--- START ---

/-- After a cycle: an error outcome halts under ON_ERROR = halt and goes on like Ok under the other
policy (R128, D14); a wait ends the frame (R153); otherwise the frame goes on while its budget lasts
(R139). The cycle is counted, and nothing else of its result changes. inFrame is the model's own field
(notes/assumptions/6.md). -/
def Obligations.OutcomeDecidesWhatFollowsACycle : Prop :=
  ∀ s t : State, s.halted = false → s.inFrame = true →
    s.cycleInFrame < s.cfg.cyclesPerFrame → cycle s = .next t →
    ∃ u, step s = .next u ∧ u.cycleInFrame = s.cycleInFrame + 1 ∧
      (t.out.isError = true → s.cfg.onError = .halt → u.halted = true ∧ u.inFrame = false) ∧
      (t.out.isAwait = true → u.halted = false ∧ u.inFrame = false) ∧
      (t.out = .ok ∨ (t.out.isError = true ∧ s.cfg.onError = .goOn) →
        u.halted = false ∧
          (u.inFrame = true ↔ s.cycleInFrame + 1 < s.cfg.cyclesPerFrame)) ∧
      { u with cycleInFrame := t.cycleInFrame, halted := t.halted, inFrame := t.inFrame } = t

/-- A halted machine keeps all its state: no step and no call of `Frame()` changes anything any more
(R139; that a step of a halted machine is the same state is notes/assumptions/26.md). -/
def Obligations.HaltedMachineKeepsItsState : Prop :=
  ∀ s : State, s.halted = true → step s = .next s ∧ frame s = .next s

/-- A call of `Frame()` (R139) is a run of the step function: the frame start and then the cycles of
that frame, at least one and at most CYCLES_PER_FRAME, with the sequencer inside the frame until the
last of them (inFrame is the model's own field, notes/assumptions/6.md). -/
def Obligations.FrameIsTheRunOfItsSteps : Prop :=
  ∀ s : State, s.cfg.legal → s.halted = false → s.inFrame = false →
    ∃ (n : Nat) (t : State), 1 ≤ n ∧ n ≤ s.cfg.cyclesPerFrame ∧ frame s = .next t ∧
      Host.Core.run core (n + 1) s = .next t ∧ t.inFrame = false ∧ t.cycleInFrame = n ∧
      ∀ j, j < n → ∃ u : State, Host.Core.run core (j + 1) s = .next u ∧ u.inFrame = true ∧
        u.halted = false ∧ u.cycleInFrame = j

/-- The state after reset meets the machine's invariant. The parameters it holds are the model's
(notes/assumptions/1.md), and I, the keys and the latches the spec's own choice D17. -/
def Obligations.InvariantHoldsAtReset : Prop := Inv State.reset

/-- Every step keeps the invariant: the memory stays canonical and below 4096, the cycle count stays
within the budget, only an error under ON_ERROR = halt halts, the frame's edge stays the edge of the two
snapshots, and nothing of a run has happened before it has begun. inFrame, out and running are the model's
own fields (notes/assumptions/6.md, 7.md, 9.md). -/
def Obligations.EveryStepKeepsTheInvariant : Prop :=
  ∀ s t : State, Inv s → step s = .next t → Inv t

/-- A machine constructed with any legal parameters, with any image of at most 3584 bytes loaded, meets
the invariant. -/
def Obligations.LoadedMachineMeetsTheInvariant : Prop :=
  ∀ (p : Params) (image : List Byte), p.legal → image.length ≤ 3584 →
    ∃ s t, construct p = .next s ∧ s.load image = .next t ∧ Inv t

/-- No step changes the parameters; QCFG is never runtime-mutated (R11, R36). -/
def Obligations.NoStepChangesTheConfiguration : Prop :=
  ∀ s t : State, step s = .next t → t.cfg = s.cfg

/-! ## Reset and load -/

/-- What construction and the host's `reset()` leave, whatever the machine did before (R40, R146): memory
zero but for FONT_DATA at 0x050..0x09F (glyph d at 0x050 + 5·d), every register, the stack and both
timers zero, pc 0x200, the display dark, the keys released. Construction takes the parameters it is
given, State.reset the default ones (notes/assumptions/1.md and 2.md), and `reset()` keeps those of the
construction (R36). The values of I, the keys and the latches are the spec's own choice D17. That a
`load` may follow is the model's own field running (notes/assumptions/9.md). -/
def Obligations.ResetLeavesTheStatedValues : Prop :=
  State.reset = State.constructed Config.defaults ∧
  (∀ p : Params, (State.constructed p).cfg = p) ∧ (∀ s : State, s.hostReset.cfg = s.cfg) ∧
  ∀ t : State, (∃ p, t = State.constructed p) ∨ (∃ s, t = State.hostReset s) →
    (∀ (d : Fin 16) (k : Fin 5),
      t.memRead (0x050 + 5 * BitVec.ofNat 16 d.val + BitVec.ofNat 16 k.val) = t.cfg.font[d][k]) ∧
    (∀ a : Word, a.toNat % 4096 < 0x050 ∨ 0x0A0 ≤ a.toNat % 4096 → t.memRead a = 0) ∧
    (∀ r, t.getV r = 0) ∧ t.pc = 0x200 ∧ t.i = 0 ∧ t.sp = 0 ∧ (∀ k : Fin 16, t.stack[k] = 0) ∧
    t.dt = 0 ∧ t.st = 0 ∧ (∀ k : Key, t.keys[k] = false) ∧ (∀ k : Key, t.keysPrev[k] = false) ∧
    (∀ y x, t.pixel y x = false) ∧ t.frameEdge = none ∧ t.cycleInFrame = 0 ∧ t.halted = false ∧
    t.running = false

/-- Before the run has begun, `load` copies an image of at most 3584 bytes to 0x200 on, byte by byte, and
changes nothing else (R147; that it changes nothing else is the spec's own choice D34; when a run begins
is notes/assumptions/9.md). -/
def Obligations.LoadCopiesTheImage : Prop :=
  ∀ (s : State) (image : List Byte), s.running = false → image.length ≤ 3584 →
    ∃ t, s.load image = .next t ∧
      (∀ k (h : k < image.length), t.memRead (BitVec.ofNat 16 (0x200 + k)) = image[k]) ∧
      (∀ a : Word, a.toNat % 4096 < 0x200 ∨ 0x200 + image.length ≤ a.toNat % 4096 →
        t.memRead a = s.memRead a) ∧
      t = { s with mem := t.mem }

/-- `load` refuses an image longer than 3584 bytes (R148, the spec's own choice D23). -/
def Obligations.LoadRefusesAnOverlongImage : Prop :=
  ∀ (s : State) (image : List Byte), 3584 < image.length →
    s.load image = .refused (.imageTooLong image.length)

/-- Once the run has begun no image can be loaded: every state of the invariant that a step answers
refuses every `load`, and it keeps doing so along every further step, until the host resets the machine,
after which the image is copied again (R56, R147; that it is a refusal is U15 of
93_implementation_defined.md, and when a run begins is notes/assumptions/9.md). -/
def Obligations.LoadIsRefusedDuringARun : Prop :=
  (∀ (s : State) (image : List Byte), s.running = true →
    (image.length ≤ 3584 → s.load image = .refused .loadDuringRun) ∧
    ∃ r, s.load image = .refused r) ∧
  (∀ s t : State, Inv s ∨ s.running = true → step s = .next t → t.running = true) ∧
  (∀ (s : State) (image : List Byte), image.length ≤ 3584 → ∃ t, s.hostReset.load image = .next t)

/-! ## Control transfer and skips (41_control.md) -/

/-- R81: `RET` pops into pc; the popped entry stays in the stack; on an empty stack StackUnderflow with
nothing written. -/
def Obligations.RetPopsTheReturnAddress : Prop :=
  decodeWord 0x00EE = .ok .ret ∧
  ∀ s : State,
    (∀ h : 0 < s.sp.val, ∃ t, exec .ret s = .next t ∧ t.out = .ok ∧
      t.pc = s.stack[s.sp.val - 1] ∧ t.sp.val = s.sp.val - 1 ∧ t.stack = s.stack ∧
      RegsKept (fun _ => False) s t ∧ t.i = s.i ∧ MemKept s t ∧ TimersKept s t ∧
      DisplayKept s t ∧ FrameKept s t ∧ DrawsKept s t) ∧
    (s.sp.val = 0 → exec .ret s = .next { s with out := .stackUnderflow })

/-- R82: `JP addr` puts the zero-extended address into pc, and changes nothing else. -/
def Obligations.JpPutsTheAddressIntoPc : Prop :=
  ∀ (nnn : Addr) (s : State),
    decodeWord (wordNNN 0x1 nnn) = .ok (.jp nnn) ∧
    ∃ t, exec (.jp nnn) s = .next t ∧ t.out = .ok ∧ t.pc.toNat = nnn.toNat ∧ OnlyPc s t

/-- R83: `CALL addr` pushes the post-fetch pc and jumps; with 16 entries held StackOverflow with nothing
written. -/
def Obligations.CallPushesTheReturnAddress : Prop :=
  ∀ (nnn : Addr) (s : State),
    decodeWord (wordNNN 0x2 nnn) = .ok (.call nnn) ∧
    (∀ h : s.sp.val < 16, ∃ t, exec (.call nnn) s = .next t ∧ t.out = .ok ∧
      t.pc.toNat = nnn.toNat ∧ t.sp.val = s.sp.val + 1 ∧
      (∀ k : Fin 16, t.stack[k] = if k.val = s.sp.val then s.pc else s.stack[k]) ∧
      RegsKept (fun _ => False) s t ∧ t.i = s.i ∧ MemKept s t ∧ TimersKept s t ∧
      DisplayKept s t ∧ FrameKept s t ∧ DrawsKept s t) ∧
    (s.sp.val = 16 → exec (.call nnn) s = .next { s with out := .stackOverflow })

/-- A `RET` after a `CALL` comes back to the address after the call, with the stack pointer and every
entry below it as before (R81, R83). What the called routine changed in between is any state that keeps
the stack and its pointer. -/
def Obligations.RetUndoesCall : Prop :=
  ∀ (nnn : Addr) (s : State), s.sp.val < 16 →
    ∃ t, exec (.call nnn) s = .next t ∧
      ∀ u : State, u.stack = t.stack → u.sp = t.sp →
        ∃ w, exec .ret u = .next w ∧ w.out = .ok ∧ w.pc = s.pc ∧ w.sp = s.sp ∧
          ∀ k : Fin 16, k.val < s.sp.val → w.stack[k] = s.stack[k]

/-- R84, R85: `SE Vx, byte` skips when the register equals the immediate, `SNE Vx, byte` when it does
not; a skip is 2 more, mod 2^16. -/
def Obligations.ImmediateSkipsCompareWithTheByte : Prop :=
  ∀ (x : Reg) (nn : Byte) (s : State),
    decodeWord (wordXNN 0x3 x nn) = .ok (.seByte x nn) ∧
    decodeWord (wordXNN 0x4 x nn) = .ok (.sneByte x nn) ∧
    (∃ t, exec (.seByte x nn) s = .next t ∧ t.out = .ok ∧ OnlyPc s t ∧
      t.pc.toNat = if s.getV x = nn then (s.pc.toNat + 2) % 65536 else s.pc.toNat) ∧
    (∃ t, exec (.sneByte x nn) s = .next t ∧ t.out = .ok ∧ OnlyPc s t ∧
      t.pc.toNat = if s.getV x = nn then s.pc.toNat else (s.pc.toNat + 2) % 65536)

--- END ---

*PROBLEM:* Word for word, output the lines of the data from its first line through the line where "(notes/assumptions/6.md). -/" appears, and stop there.

*COMPLETED EXERCISE:*
/-- After a cycle: an error outcome halts under ON_ERROR = halt and goes on like Ok under the other
policy (R128, D14); a wait ends the frame (R153); otherwise the frame goes on while its budget lasts
(R139). The cycle is counted, and nothing else of its result changes. inFrame is the model's own field
(notes/assumptions/6.md). -/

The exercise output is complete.